Both the state and federal education department officials declined to discuss how the court’s ruling could affect the investigation and negotiations.

Mr. Tack of the state education department said staff will “continue serving the needs of Arizona’s ELL students as those discussions move forward. We do not have a firm timeline for a resolution.”

Home to an estimated 86,000 English-learners in its public schools, Arizona has been engaged in a series of court, legislative, and ballot box battles spanning more than 20 years over how to teach English to schoolchildren who enter school speaking another language.

Mary Carol Combs, an associate professor at the University of Arizona, co-authored a 2013 report on Arizona’s long-running English-language-learner saga.

“What’s missing in this whole [legal]discourse is the kids. What is the best way to teach them?” Ms. Combs said in an interview with Education Week. “The ruling was not surprising because a court is not particularly interested in those questions.”

Ms. Comb’s report makes recommendations for improving education for English-learners, including: conducting a cost study to determine the appropriate funding for ELL programs; granting local school districts more instructional flexibility to meet the needs of their students; and disbanding the state’s English Language Learners Task Force, which was responsible for the implementation of the four-hour block model.

“The task of providing efficient and effective English-Language-Learner programs in Arizona remains unsolved,” the report authors wrote. “There are many complexities and challenges facing Arizona’s ELL programs, which historically have been plagued by inadequate funding, uneven oversight, and political wrangling.”

Guarded Optimism?

The federal oversight and legislative wrangling over the state’s ELL policies give Mr.

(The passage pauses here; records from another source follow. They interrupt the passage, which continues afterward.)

/-- A reference enters DRIFT, and the periods of the run that declares it lose GOOD; or it returns to QUALIFIED (R257). -/
def State.driftDeclare (qualified : List Nat) (s : State) (r : Nat) : State :=
  let x := s.ref r
  let obs := s.sunObsInterval
  let sel := b2n (s.selected == r) * 256
  if s.refState r = 3 ∧ obs ≤ x.bad then
    let s := (s.setReg (Adr.SUN1.REF_STAT (r - 1)) (4 + b2n (s.outOfTol r) * 16 + b2n (s.majority qualified r) * 32 + sel)).condOn (0x090 + r) (0x090 + r) 0x20
    { s with sun := { s.sun with periods := (s.sun.periods.take obs).map (fun p => { p with good := false }) ++ s.sun.periods.drop obs } }
  else if s.refState r = 4 ∧ obs ≤ x.clear then (s.setReg (Adr.SUN1.REF_STAT (r - 1)) (3 + sel)).condOff (0x090 + r) (0x090 + r) 0x20
  else s

/-- Whether the period that ends is GOOD. -/
def State.goodPeriod (s : State) : Bool := s.servo == 2 && s.selected != 0 && (s.ref s.selected).bad == 0

/-- Add the period to the record, which covers the latest OBS_INTERVAL + 64 periods. -/
def State.recordPeriod (s : State) (mean : Int) (good : Bool) : State :=
  { s with sun := { s.sun with periods := ({ adj := mean, good := good } :: s.sun.periods).take (s.sunObsInterval + 64) } }

/-- FREQ of every present reference, with the references that have one. -/
def State.allFreq (mean : Int) (acc : List Nat × State) (r : Nat) : List Nat × State :=
  if acc.2.refState r < 2 then acc else
  match acc.2.periodFreq r mean with
  | (some f, s) => (acc.1 ++ [r], s.setReg (Adr.SUN1.FREQ (r - 1)) (unsigned f 32))
  | (none, s) => (acc.1, s)

/-- The accumulators of the period restart. -/
def State.newPeriod (s : State) : State :=
  { s with sun := { s.sun with adjSum := 0, adjRounds := 0,
                               refs := s.sun.refs.map (fun p => (p.1, { p.2 with count := 0, firstE := none, lastE := none })) } }

/-- FREQ_PERIOD_END: frequencies, qualification, drift, the record and selection, in this order (R253 to R257). -/
def freqPeriodEnd (s : State) : State :=
  let (mean, s) := if s.sun.adjRounds = 0 then (s.adj, s) else s.looseDiv s.sun.adjSum s.sun.adjRounds
  let (measured, s) := [1, 2, 3, 4, 5, 6, 7].foldl (State.allFreq mean) ([], s)
  let s := measured.foldl State.qualify s
  let qualified := [1, 2, 3, 4, 5, 6, 7].filter (fun r => s.refState r == 3)
  let s := measured.foldl (State.driftCount qualified) s
  let s := s.recordPeriod mean s.goodPeriod
  (measured.foldl (State.driftDeclare qualified) s).newPeriod.reselect

/-! ### Steps (R251) -/

/-- A STEP_CMD is taken unless one waits: BUSY is set and REFUSED cleared. -/
def State.acceptStep (s : State) (p : Step) : State :=
  if Fld.SUN0.STEP_STAT_BUSY s.regs = 1 then s else { (s.setReg Adr.SUN0.STEP_STAT 1) with sun := { s.sun with step := some p } }

/-- STEP_CMD STEP_MEASURED. -/
def stepMeasured (s : State) : State := s.acceptStep .measured

/-- STEP_CMD STEP_VALUE: the s64 value is taken at the write. -/
def stepValue (s : State) : State := s.acceptStep (.value (signed (s.rd Adr.SUN0.STEP_VALUE_LO + s.rd Adr.SUN0.STEP_VALUE_HI * 2 ^ 32) 64))

/-- STEP_CMD SET_TIME: SET_SEC and SET_NS are taken at the write. -/
def setTime (s : State) : State :=
  s.acceptStep (.set (s.rd Adr.SUN0.SET_SEC_LO + s.rd Adr.SUN0.SET_SEC_HI % 2 ^ 16 * 2 ^ 32) (s.rd Adr.SUN0.SET_NS % 2 ^ 30))

/-- The time after a step, in 2^−16 ns; none where it has no operand or its SET_NS is no nanosecond. -/
def State.stepTarget (s : State) : Step → Option Int
  | .measured => if s.selected = 0 then none else (s.ref s.selected).e.map (fun e => (s.time.fine : Int) + e)
  | .value ns => some ((s.time.fine : Int) + ns * 65536)
  | .set sec ns => if ns < 1000000000 then some (((sec * 1000000000 + ns : Nat) : Int) * 65536) else none

/-- Whether PTP time may stand there. -/
def goodTime (t : Int) : Bool := decide (0 ≤ t) && decide (t < 2 ^ 48 * 1000000000 * 65536)

/-- The points of LTC words and frame pulses that lie ahead again after a step are to come once more (R261, R262). -/
def State.pointsAgain (s : State) : State :=
  let behind := fun (rate : Nat) (ofs k : Int) => decide (genlockPoint rate k + ofs ≤ (s.ns : Int))
  { s with sun := { s.sun with
      ltcPoint := s.sun.ltcPoint.filter (behind (listed Adr.SUN0.TC_CFG (Fld.SUN0.TC_CFG_RATE s.regs) 10) (signed (Fld.SUN0.LTC_OFFSET s.regs) 32)),
      pulses := s.sun.pulses.filter (fun e =>
        behind (listed (Adr.SUN0.FP_CFG e.1) (Fld.SUN0.FP_CFG_RATE s.regs e.1) 10) (signed (Fld.SUN0.FP_OFFSET s.regs e.1) 32) e.2) } }

/-- A step that is not refused (R251). -/
def State.stepTo (s : State) (t : Int) : State :=
  let old := s.now
  let before := s.ns
  let s := { s with time := PtpTime.ofFine t.toNat }
  let s := (s.bump Adr.SUN0.STEP_COUNT).fireScheduled old true (decide (before ≤ s.ns))
  ({ s with sun := { s.sun with lastStep := (s.ns : Int) - before, lastStepAt := s.now, labels := [] } } : State).pointsAgain

/-- STEP_APPLY: the waiting step takes effect at the round boundary, or is refused (R251). -/
def stepApply (s : State) : State :=
  match s.sun.step with
  | none => s
  | some p =>
    let s : State := { s with sun := { s.sun with step := none } }
    match s.stepTarget p with
    | some t => if goodTime t then (s.setReg Adr.SUN0.STEP_STAT 0).stepTo t else s.setReg Adr.SUN0.STEP_STAT 2
    | none => s.setReg Adr.SUN0.STEP_STAT 2

/-! ### Timecode (R260) -/

/-- Two BCD digits. -/
def bcd (n : Nat) : Nat := n / 10 * 16 + n % 10

/-- The number of two BCD digits. -/
def unbcd (n : Nat) : Nat := n / 16 % 16 * 10 + n % 16

/-- A label: frames, seconds, minutes and hours in BCD, and DF in bit 31. -/
def tcLabel (df : Bool) (hh mm ss ff : Nat) : Nat := bcd ff + bcd ss * 2 ^ 8 + bcd mm * 2 ^ 16 + bcd hh * 2 ^ 24 + b2n df * 2 ^ 31

/-- The label of a count of frames since midnight, without dropping. -/
def plainLabel (base n : Nat) : Nat :=
  let sec := n / base
  tcLabel false (sec / 3600 % 24) (sec / 60 % 60) (sec % 60) (n % base)

/-- The number of a drop-frame label among the labels that exist; a dropped label counts as the next one. -/
def dropNumber (sec ff : Nat) : Nat :=
  let m := sec / 60
  let ff := if m % 10 ≠ 0 ∧ sec % 60 = 0 ∧ ff < 2 then 2 else ff
  sec * 30 + ff - 2 * (m - m / 10)

/-- The drop-frame label of a number (ST 12-1). -/
def dropLabel (n : Nat) : Nat :=
  let n := n % 2589408
  let r := n % 17982
  plainLabel 30 (n + 18 * (n / 17982) + (if 2 ≤ r then 2 * ((r - 2) / 1798) else 0)) + 2 ^ 31

/-- The base of a rate code's labels. -/
def tcBase (rate : Nat) : Nat := nth 24 [24, 24, 25, 30, 30, 24, 24, 25, 30, 30] rate

/-- Whether frames are labelled in pairs: rates above 30. -/
def tcPairs (rate : Nat) : Bool := decide (5 ≤ rate)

Hogan hope that opponents of the state’s approach to educating English-learners will find another avenue to overturn it.

In December, Arizona’s state board of education voted to allow schools to cut the mandatory four hours of instruction in half for second-year ELL students who are improving.

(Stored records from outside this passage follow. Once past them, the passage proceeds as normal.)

/-- One frame of an output at its start (R232, R233). -/
def State.outFrame (s : State) (n : Nat) (read : BadBeats) : State :=
  let x := s.sdiOf n
  let f := x.fmt
  let depth := fmtDepth f
  let size := rasterSize (fmtRaster f)
  let v := Fld.SDI.SRC_VIEW s.regs n
  let choice := if x.blackLeft ≠ 0 then .black else s.outChoice (Fld.SDI.SRC_BOUND s.regs n == 1) v (fmtSampling f) depth size
  let s := s.setSdi n { x with n := x.n + 1, point := s.outPoint n f, blackLeft := x.blackLeft - 1, mismatchRun := choice == .mismatch }
  let frame : SdiOut := { fmt := f, source := none, ends := s.sdiFrameEnd n }
  let s := s.setSdi n { s.sdiOf n with frame := some frame }
  let s := s.bump (Adr.SDI.FRAMES n)
  let black := List.replicate size.2 (blackLine (fmtSampling f) depth (fmtSamples f))
  match choice with
  | .black => s.sendSdi n f true 0 0 0 black
  | .mismatch =>
    let s := s.bump (Adr.SDI.MISMATCH n)
    (if x.mismatchRun then s else s.fault (sdiUnit n) 0x07).sendSdi n f true 0 0 0 black
  | .content b =>
    let (rows, limited, failed) := s.outRows b (fmtSampling f) depth (fmtSamples f) read
    let s := (s.setSdi n { s.sdiOf n with frame := some { frame with source := some (viewSource v, b.index) } }).holdBuf (viewSource v) (sdiUnit n) b.index
    let s := if limited then s.bump (Adr.SDI.CLAMPED n) else s
    let s := failed.foldl (fun (s : State) c => s.upstream (sdiUnit n) c) s
    s.sendSdi n f false b.colorimetry b.tf b.range rows

/-- Whether an output's next frame start has come: its slot, or under GENLOCK a genlock point after that of the latest frame (R231, R259). -/
def State.outDue (s : State) (n : Nat) : Bool :=
  let x := s.sdiOf n
  if Fld.SDI.CFG_GENLOCK s.regs n = 1 then decide (x.point < s.outPoint n x.fmt) else s.reached x.slotAt

/-- A new FMT under GENLOCK: the old frame ends at the next point of its rate, and black lines of the new format fill the time to the first point of the new
rate (R235). -/
def State.regenlock (s : State) (n fmt : Nat) : State :=
  let x := s.sdiOf n
  let t0 := genlockPoint (fmtRate x.fmt) (x.point + 1)
  let before := pointBefore fmt t0
  let gap := genlockPoint (fmtRate fmt) (before + 1) - t0
  let s := s.setSdi n { x.restart fmt (Fld.SDI.CFG_BLACK_FRAMES s.regs n) with point := before }
  if 0 < gap then s.emit (.sdiFill n fmt gap.toNat) else s

/-- SDI_OUT_FRAME_START: the frame before has ended, and the output's next frame starts at its slot, or at a genlock point under GENLOCK (R231, R232);
an output that has been disabled, or bound to a quad-link port, only completes the frame in progress (R230, R234), and so does one whose next start has not come: a
frame of before the enable then ends in its time. -/
def sdiOutFrameStart (n : Nat) (read : BadBeats) (s : State) : State :=
  let x := s.sdiOf n
  if !x.running || !x.output || (n != 0 && s.quad) then (if x.frame.isSome then s.endSdiFrame n else s)
  else if x.refused || !s.outDue n then (if x.frame.any (fun f => decide (f.ends ≤ (s.ns : Int))) then s.endSdiFrame n else s)
  else
    let s := s.endSdiFrame n
    if s.holding (sdiPage n) then s.setSdi n { s.sdiOf n with n := x.n + 1, point := s.outPoint n x.fmt } else
    let fmt := s.rd (Adr.SDI.FMT n)
    if Fld.SDI.CFG_GENLOCK s.regs n = 1 ∧ fmt ≠ x.fmt then
      let s := s.regenlock n fmt
      if s.outDue n then (s.outFrame n read).frameStart 3 n else s
    else
      let s := s.setSdi n ((s.sdiOf n).restart fmt (Fld.SDI.CFG_BLACK_FRAMES s.regs n))
      (s.outFrame n read).frameStart 3 n

/-! ### SDI input (R236 to R239) -/

/-- The format of a received frame as a FMT word: the sampling and depth are those of the payload ID, 4:2:2 10-bit where it is absent (R236). -/
def sdiFmtWord (f : SdiFrame) : Nat :=
  f.raster + f.link * 2 ^ 4 + f.rate * 2 ^ 16 + match f.pid with
    | some p => p.sampling * 2 ^ 8 + b2n p.depth12 * 2 ^ 12
    | none => 0

/-- Whether two FMT words have the same timing: raster, link and rate. -/
def sameTiming (f g : Nat) : Bool := fmtRaster f == fmtRaster g && fmtLink f == fmtLink g && fmtRate f == fmtRate g

/-- Whether R229 lists a signal: its sampling and depth are those of its payload ID, and where that is absent any. -/
def State.sdiListed (s : State) (n : Nat) (f : SdiFrame) : Bool :=
  let w := sdiFmtWord f
  if f.pid.isSome then s.sdiFits n w else (List.range 3).any (fun k => s.sdiFits n (w + k * 2 ^ 8) || s.sdiFits n (w + k * 2 ^ 8 + 2 ^ 12))

/-- The format that an input takes a frame for (R236). With AUTO the sampling and depth of an adopted format stay while its timing does (DEDUCED, assumption 175); else
FMT is expected. -/
def State.sdiFormat (s : State) (n : Nat) (f : SdiFrame) : Nat :=
  let x := s.sdiOf n
  let w := sdiFmtWord f
  if Fld.SDI.CFG_AUTO x.cfg n = 1 then (x.adopted.filter (sameTiming w)).getD w
  else if sameTiming w (x.cfg.fld (Adr.SDI.FMT n) 0 32) then x.cfg.fld (Adr.SDI.FMT n) 0 32 else w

And the U.S. education and justice departments reached a series of agreements with Arizona education officials over the last five years, brokering deals that ELL advocates celebrated.

As part of a settlement reached in 2012, Arizona agreed to offer targeted reading and writing instruction to tens of thousands of students who were denied services. That deal resolved a complaint that students had been incorrectly identified as fluent in English or prematurely moved out of language-assistance programs.

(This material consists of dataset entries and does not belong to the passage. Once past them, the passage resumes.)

-- ==== Sys2Proof/Machine/St2110.lean ====
section
/-! DEFINITION. The ST 2110 senders and receivers (13_sundial_network.md, R269 to R274). Times of packets are in 2^−16 ns. -/

namespace Sys2Proof.Machine

/-! ### Common (R269, R270) -/

/-- The RTP timestamp of an instant in ns at a rate (R269). -/
def rtpStamp (rate t : Nat) : Nat := t * rate / 1000000000 % 2 ^ 32

/-! ### Senders (R270, R271) -/

/-- Store a sender. -/
def State.setSender (s : State) (n : Nat) (x : Sender) : State := { s with net := { s.net with senders := SMap.set (fun _ => senderReset) s.net.senders n x } }

/-- An event fault of the senders, with the sender in FAULT_SND. -/
def State.senderFault (s : State) (n code : Nat) : State := (s.setReg Adr.IPS.FAULT_SND n).fault 0x0C0 code

/-- The sample rate and the samples in a packet of an audio sender. -/
def sndAudio (rf : RegFile) (n : Nat) : Nat × Nat :=
  let r := if Fld.IPS.MEDIA_SR96 rf n = 1 then 96000 else 48000
  (r, if Fld.IPS.MEDIA_PTIME rf n = 1 then r / 8000 else r / 1000)

/-- CH of an audio sender, 1 to 32. -/
def sndChannels (rf : RegFile) (n : Nat) : Nat := inRange (Adr.IPS.MEDIA n) (Fld.IPS.MEDIA_CH rf n) 1 32

/-- A video sender's format: FMT, bits per sample, width and height, as its view is set (R271). -/
def State.sndFormat (s : State) (n : Nat) : Nat × Nat × Nat × Nat :=
  let v := listed (Adr.IPS.SND_CFG n) (Fld.IPS.SND_CFG_SRC s.regs n) 8
  (Fld.VW.FMT_CFG_FMT s.regs v, depthBits (listed (Adr.VW.FMT_CFG v) (Fld.VW.FMT_CFG_DEPTH s.regs v) 3),
   inRange (Adr.VW.OUT_SIZE v) (Fld.VW.OUT_SIZE_W s.regs v) 2 8192 / 2 * 2, inRange (Adr.VW.OUT_SIZE v) (Fld.VW.OUT_SIZE_H s.regs v) 2 8192 / 2 * 2)

/-- What decides a sender's packing. -/
def State.sndPacking (s : State) (n : Nat) : List Nat :=
  let f := s.sndFormat n
  [sndEss s.regs n, Fld.IPS.SND_CFG_PACK s.regs n, Fld.IPS.MEDIA_MAX_PAYLOAD s.regs n, f.1, f.2.1, f.2.2.1, f.2.2.2]

/-- A pixel group: its samples and its bytes (ST 2110-20), by whether the sampling is 4:2:2 and by the bits per sample. PRESUMED (assumption 180). -/
def pixelGroup (is422 : Bool) (depth : Nat) : Nat × Nat :=
  if is422 then (4, if depth = 12 then 6 else 5) else if depth = 12 then (6, 9) else (12, 15)

/-- The samples that a full packet carries (R271): whole pixel groups, or in block packing mode whole blocks of 180 bytes, of at most MAX_PAYLOAD bytes; 0 where
none fits. -/
def State.packetSamples (s : State) (n : Nat) : Nat :=
  let f := s.sndFormat n
  let g := pixelGroup (f.1 == 2) f.2.1
  let unit := if Fld.IPS.SND_CFG_PACK s.regs n = 0 then 180 else g.2
  let fit := Fld.IPS.MEDIA_MAX_PAYLOAD s.regs n / unit
  if fit = 0 then 0 else (Config.packGroups (s.sndPacking n) % fit + 1) * (unit / g.2) * g.1

/-- The samples in a row of a video sender. -/
def State.sndRow (s : State) (n : Nat) : Nat := (s.sndFormat n).2.2.1 * (if (s.sndFormat n).1 = 2 then 2 else 3)

/-- NPACKETS of a video sender's frame. -/
def State.videoPackets (s : State) (n : Nat) : Nat :=
  if s.packetSamples n = 0 then 0 else ceilDiv (s.sndRow n * (s.sndFormat n).2.2.2) (s.packetSamples n)

/-- The bytes of a packet on the line beside its payload: MAC, IPv4, UDP and RTP headers, the FCS, and 20 bytes more (R270). -/
def packetOverhead : Nat := 78

/-- The bytes on the line of a video sender's frame: per packet an extended sequence number, per sample row data header 6 bytes, and the samples. -/
def State.videoBytes (s : State) (n : Nat) : Nat :=
  let f := s.sndFormat n
  let g := pixelGroup (f.1 == 2) f.2.1
  let row := s.sndRow n
  let cuts := ((List.range f.2.2.2).filter (fun y => decide (y ≠ 0 ∧ y * row % s.packetSamples n ≠ 0))).length
  s.videoPackets n * (packetOverhead + 2) + (s.videoPackets n + cuts) * 6 + ceilDiv (row * f.2.2.2) g.1 * g.2

/-- The bits per second of a sender's packets, each counted at frame length + 20 bytes. -/
def State.sndLoad (s : State) (n : Nat) : Nat :=
  let p := sndPace s.regs n
  let bytes := match sndEss s.regs n with
    | 0 => s.videoBytes n
    | 1 => sndChannels s.regs n * (sndAudio s.regs n).2 * (if Fld.IPS.MEDIA_L16 s.regs n = 1 then 2 else 3) + packetOverhead
    | _ => Config.senderBytes (s.sndPacking n)
  if p.2 = 0 then 0 else ceilDiv (bytes * 8 * p.1) p.2

/-- Whether the running senders with this one use at most 95 % of a port's line rate (R270). -/
def State.sndFits (s : State) (n port : Nat) : Bool :=
  let others := (List.range 16).filter (fun k => k != n && (s.sender k).running && bitOf (Fld.IPS.SND_CFG_PATHS s.regs k) port)
  decide ((others.foldl (fun a k => a + s.sndLoad k) (s.sndLoad n)) * 100 ≤ s.lineRate port * 95)

/-- The samples of an audio packet from index k, as they leave: CH channels of each index, interleaved; a sample that the bus does not hold is 0 (R271). -/
def State.sndAudioBody (s : State) (rf : RegFile) (n k : Nat) : RtpBody :=
  let port := listed (Adr.IPS.SND_CFG n) (Fld.IPS.SND_CFG_SRC rf n) 4
  let width := if Fld.IPS.MEDIA_L16 rf n = 1 then 16 else 24
  .audio (sndChannels rf n) ((List.range (sndAudio rf n).2).flatMap (fun i =>
    let l := (audioAt (s.bndPort port).bus ((k + i) % 2 ^ 32)).getD []
    (List.range (sndChannels rf n)).map (fun c => nth 0 l (Fld.IPS.MEDIA_SLOT0 rf n + c) / 2 ^ (32 - width))))

/-- The samples of a packet as sample rows, cut at row ends: `o` is its first sample's place in the frame (R271, R272). -/
def sampleRows (row : Nat) : Nat → Nat → List Nat → List SampleRow
  | 0, _, _ => []
  | fuel + 1, o, v => if v.isEmpty ∨ row = 0 then [] else
    { row := o / row, first := o % row, samples := v.take (row - o % row) } :: sampleRows row fuel (o + (row - o % row)) (v.drop (row - o % row))

/-- The packets of a video frame of rows of `row` samples, `size` samples in each. -/
def videoBodies (row size : Nat) (rows : List (List Nat)) : List RtpBody :=
  (chunks size rows.flatten.length rows.flatten).zipIdx.map (fun e => .video (sampleRows row (e.1.length + 1) (e.2 * size) e.1))

/-- The length in bytes of an RFC 8331 ANC data packet, from its Data_Count. -/
def ancLength (b : List Byte) : Nat := (32 + 10 * (4 + beNat ((b.drop 4).take 4) / 4 % 256) + 31) / 32 * 4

In 2010, the Education Department’s office for civil rights determined that the state’s home language survey that schools gave to parents to identify students to be tested for ELL services and the process the state uses to reclassify ELLs as fluent in English both violated federal law.

“There’s some reason to be optimistic,” Mr. Hogan said. “We need to continue to pursue this.”

After a 2000 court ruling in the Flores case found the state was not meeting its obligation for ELLs, legislators spent years fiddling with the funding formula that gives schools extra money to aid those who need extra help learning English.

That included a 2006 law granting additional funding, but also the requirement for the four-hour immersion classes for non-English-proficient students.

In 2009, the U.S. Supreme Court overturned the lower court’s decision, allowing the state to determine its own approach to educating ELLs.

Now, more than two decades after the original lawsuit was filed, the lead plaintiff in the case, Miriam Flores, still has children in the Nogales school district, which sits near the Arizona-Mexico border. And years later, the struggle over funding and instruction for ELLs continues.

“The number of ELLs in K-12 schools is unlikely to diminish in the long term,” the authors of the 2013 report on Arizona’s English-language learner program wrote. “While Arizona is just one state, the resolution of the Flores case could catalyze important and needed change in ELL education nationwide.”